The National Oceanic and Atmospheric Administration (NOAA) provided critical assistance during the international search and rescue (SAR) and recovery efforts that followed the sinking of the M/V Bourbon Rhode in Hurricane Lorenzo last fall. This intra-agency NOAA effort (see figure below) included Hurricane Hunters from the Aircraft Operations Center (AOC), scientists from the National Environmental Satellite, Data, and Information Service (NESDIS) and the Hurricane Research Division (HRD), and marine forecasters from the Tropical Analysis and Forecast Branch (TAFB) of the National Hurricane Center (NHC).
An organizational chart of NOAA offices that provided assistance during SAR and recovery efforts following the sinking of the M/V Bourbon Rhode in Hurricane Lorenzo.

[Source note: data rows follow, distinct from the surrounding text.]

-- ==== Sys2Proof/Machine/Objects.lean ====
section
/-! DEFINITION. Objects of the hub: handles and generations, reference counts and frees, fences and their signals, and the
heap (R374 to R384). -/

namespace Sys2Proof.Machine

/-! ### Handles (R374) -/

/-- The generation after a destruction: modulo 2^14, skipping 0. -/
def nextGen (g : Nat) : Nat := if g + 1 = 16384 then 1 else g + 1
/-- A handle of a generation and a slot. -/
def mkHandle (gen slot : Nat) : Nat := gen * 262144 + slot
/-- The generation that a handle names. -/
def handleGen (h : Handle) : Nat := h.toNat / 262144
/-- The slot that a handle names. -/
def handleSlot (h : Handle) : Nat := h.toNat % 262144

/-- The memory object that a handle names, with its slot; `none` for a stale handle. -/
def State.findObj (s : State) (h : Handle) : Option (Nat × MemObj) :=
  match s.host.objs.find (handleSlot h) with
  | some o => if o.gen = handleGen h then some (handleSlot h, o) else none
  | none => none

/-- The fence that a handle names. -/
def State.findFence (s : State) (h : Handle) : Option (Nat × Fence) :=
  match s.host.fences.find (handleSlot h) with
  | some f => if f.gen = handleGen h then some (handleSlot h, f) else none
  | none => none

/-- The schedule image that a handle names. -/
def State.findImage (s : State) (h : Handle) : Option (Nat × Image) :=
  match s.host.images.find (handleSlot h) with
  | some i => if i.gen = handleGen h then some (handleSlot h, i) else none
  | none => none

/-- Write an object's slot. -/
def State.setObj (s : State) (slot : Nat) (o : MemObj) : State :=
  s.onHost fun h => { h with objs := h.objs.put slot o }
/-- Write a fence's slot. -/
def State.setFence (s : State) (slot : Nat) (f : Fence) : State :=
  s.onHost fun h => { h with fences := h.fences.put slot f }
/-- Write an image's slot. -/
def State.setImage (s : State) (slot : Nat) (i : Image) : State :=
  s.onHost fun h => { h with images := h.images.put slot i }

/-! ### References (R378, R379) -/

/-- The limit of a host part. -/
def hostLimit : Nat := 65535
/-- The limit of a device part. -/
def devLimit : Nat := 16777215

/-- The device part of an object. -/
def MemObj.dev (o : MemObj) : Nat := o.soft + o.hard

/-- Destroy an object: its slot is empty and its generation advances. -/
def State.destroyObj (s : State) (slot : Nat) : State :=
  s.onHost fun h => { h with
    objs := h.objs.drop slot
    objGens := h.objGens.putD slot 1 (nextGen (h.objGens.getD slot 1)) }
/-- Destroy a fence. -/
def State.destroyFence (s : State) (slot : Nat) : State :=
  s.onHost fun h => { h with
    fences := h.fences.drop slot
    fenceGens := h.fenceGens.putD slot 1 (nextGen (h.fenceGens.getD slot 1)) }
/-- Destroy an image's handle and slot. -/
def State.destroyImage (s : State) (slot : Nat) : State :=
  s.onHost fun h => { h with
    images := h.images.drop slot
    imageGens := h.imageGens.putD slot 1 (nextGen (h.imageGens.getD slot 1)) }

/-- Destroy an object that is freeing and has no device reference left (R379). -/
def State.sweepObj (s : State) (slot : Nat) : State :=
  match s.host.objs.find slot with
  | some o => if o.freeing ∧ o.dev = 0 then s.destroyObj slot else s
  | none => s

/-- Add device references to an object: `soft` for regions and argument sets, else `hard`. -/
def State.refObj (s : State) (slot soft hard : Nat) : State :=
  match s.host.objs.find slot with
  | some o => s.setObj slot { o with soft := o.soft + soft, hard := o.hard + hard }
  | none => s

/-- Drop device references of an object; a freeing object left with none is destroyed (R379). -/
def State.unrefObj (s : State) (slot soft hard : Nat) : State :=
  match s.host.objs.find slot with
  | some o => (s.setObj slot { o with soft := o.soft - soft, hard := o.hard - hard }).sweepObj slot
  | none => s

/-- Drop a device reference of a fence. -/
def State.unrefFence (s : State) (slot : Nat) : State :=
  match s.host.fences.find slot with
  | some f =>
    if f.freeing ∧ f.dev ≤ 1 then s.destroyFence slot else s.setFence slot { f with dev := f.dev - 1 }
  | none => s

/-- The objects on which a handoff record holds a reference, by slot: those of its extents while it holds the state, and
the receive object while it is ARMED or RECEIVING (R290). -/
def HoRecord.holds (r : HoRecord) : List Nat :=
  if r.state = 1 ∨ r.state = 2 ∨ r.state = 6 then
    r.extents.foldl (fun acc e => if acc.contains (handleSlot e.obj) then acc else acc ++ [handleSlot e.obj]) []
  else if r.state = 4 ∨ r.state = 5 then [r.recvObj]
  else []

/-- The end of a partition's unseal session, whose destination becomes VALID or VOID (R470). -/
def State.endSession (s : State) (p : Nat) (valid : Bool) : State :=
  match s.plant.sec.unseals.find p with
  | none => s
  | some u =>
    let s := { s with plant := { s.plant with sec := { s.plant.sec with unseals := s.plant.sec.unseals.drop p } } }
    match s.findObj u.dst with
    | some (k, o) => s.setObj k { o with void := !valid, scratching := o.scratching - 1 }
    | none => s
/-- A session is discarded: its destination is VOID. -/
def State.dropSession (s : State) (p : Nat) : State := s.endSession p false

/-- The free of MO_FREE: the host part becomes 0; the object is destroyed at once, or is freeing. The status is that of
R379. -/
def State.freeObj (s : State) (slot : Nat) : Nat × State :=
  match s.host.objs.find slot with
  | none => (St.objHandle, s)
  | some o =>
    if o.dev = 0 then (St.success, s.destroyObj slot)
    else (St.deferred, s.setObj slot { o with host := 0, freeing := true })

/-- The free of FENCE_FREE (R379). -/
def State.freeFence (s : State) (slot : Nat) : Nat × State :=
  match s.host.fences.find slot with
  | none => (St.objHandle, s)
  | some f =>
    if f.dev = 0 then (St.success, s.destroyFence slot)
    else (St.deferred, s.setFence slot { f with host := 0, freeing := true })

/-! ### Fences (R381) -/

/-- Signal a fence: whether the signal was taken, and the state after. A value not above the current one is refused and
raises FENCE_REGRESSION on the partition's page. -/
def State.signal (s : State) (h : Handle) (value : Nat) : Bool × State :=
  match s.findFence h with
  | none => (false, s)
  | some (slot, f) =>
    if f.value < value then (true, s.setFence slot { f with value := value })
    else (false, s.event (ptnpPage f.ptn) 0)

/-! ### Objects and addresses (R375, R376) -/

/-- The object of a partition that holds a VA. -/
def State.objAt (s : State) (p va : Nat) : Option (Nat × MemObj) :=
  s.host.objs.entries.find? fun e => e.2.ptn = p && decide (e.2.va ≤ va ∧ va < e.2.va + e.2.bytes)

/-- Whether two ranges meet. -/
def rangesMeet (a n b m : Nat) : Bool := decide (a < b + m ∧ b < a + n ∧ 0 < n ∧ 0 < m)

/-! ### The buddy allocator (R383) -/

/-- The bytes of a class. -/
def classBytes (c : Nat) : Nat := 65536 * 2 ^ c

/-- The lowest-addressed free block of a class in a heap object: the first aligned place that meets no allocated block. -/
def Heap.place (hp : Heap) (base bytes c : Nat) : Option Nat :=
  (List.range (bytes / classBytes c)).findSome? fun k =>
    let va := base + k * classBytes c
    if hp.blocks.all fun b => !rangesMeet va (classBytes c) b.1 (classBytes b.2.1) then some va else none

/-- Free the blocks of a heap that a command allocated (R383, at its kill). -/
def State.dropBlocks (s : State) (p seq : Nat) : State :=
  match s.host.heaps.find p with
  | none => s
  | some hp =>
    s.onHost fun h => { h with
      heaps := h.heaps.put p { hp with blocks := hp.blocks.filter fun b => b.2.2 ≠ some seq } }

/-- Free the blocks at the listed addresses and give the command's blocks to the heap (R383, at its commit). -/
def State.settleBlocks (s : State) (p seq : Nat) (frees : List Nat) : State :=
  match s.host.heaps.find p with
  | none => s
  | some hp =>
    s.onHost fun h => { h with
      heaps := h.heaps.put p { hp with
        blocks := (hp.blocks.filter fun b => !frees.contains b.1).map fun b =>
          if b.2.2 = some seq then (b.1, b.2.1, none) else b } }

end Sys2Proof.Machine
end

On the morning of Thursday, September 26, 2019, French authorities received a distress signal from the M/V Bourbon Rhode, an offshore tugboat that was en route from Las Palmas, Canary Islands, to Georgetown, Guyana, with 14 crew members on board. The Bourbon Rhode had made a dangerously close approach to the eye of rapidly intensifying Hurricane Lorenzo in the central Atlantic Ocean, and water was entering through the rear of the vessel. At 0600 UTC (2 AM Atlantic Standard Time [AST]) September 26, Lorenzo was a Category 2 hurricane with 95-kt (110-mph) winds and seas 12 feet or greater that extended 240 to 330 nautical miles (275 to 380 statute miles) outward from its center. A 1200 UTC (8 AM AST) TAFB sea state analysis, issued around the same time as the last automatic identification system (AIS) signal from the Bourbon Rhode, showed peak significant wave heights in Lorenzo up to 41 feet. By 1800 UTC (2 PM AST), Lorenzo had strengthened to a Category 4 hurricane with maximum sustained winds of 115 kt (130 mph). The Bourbon Rhode ultimately sank on September 26 in the central Atlantic Ocean.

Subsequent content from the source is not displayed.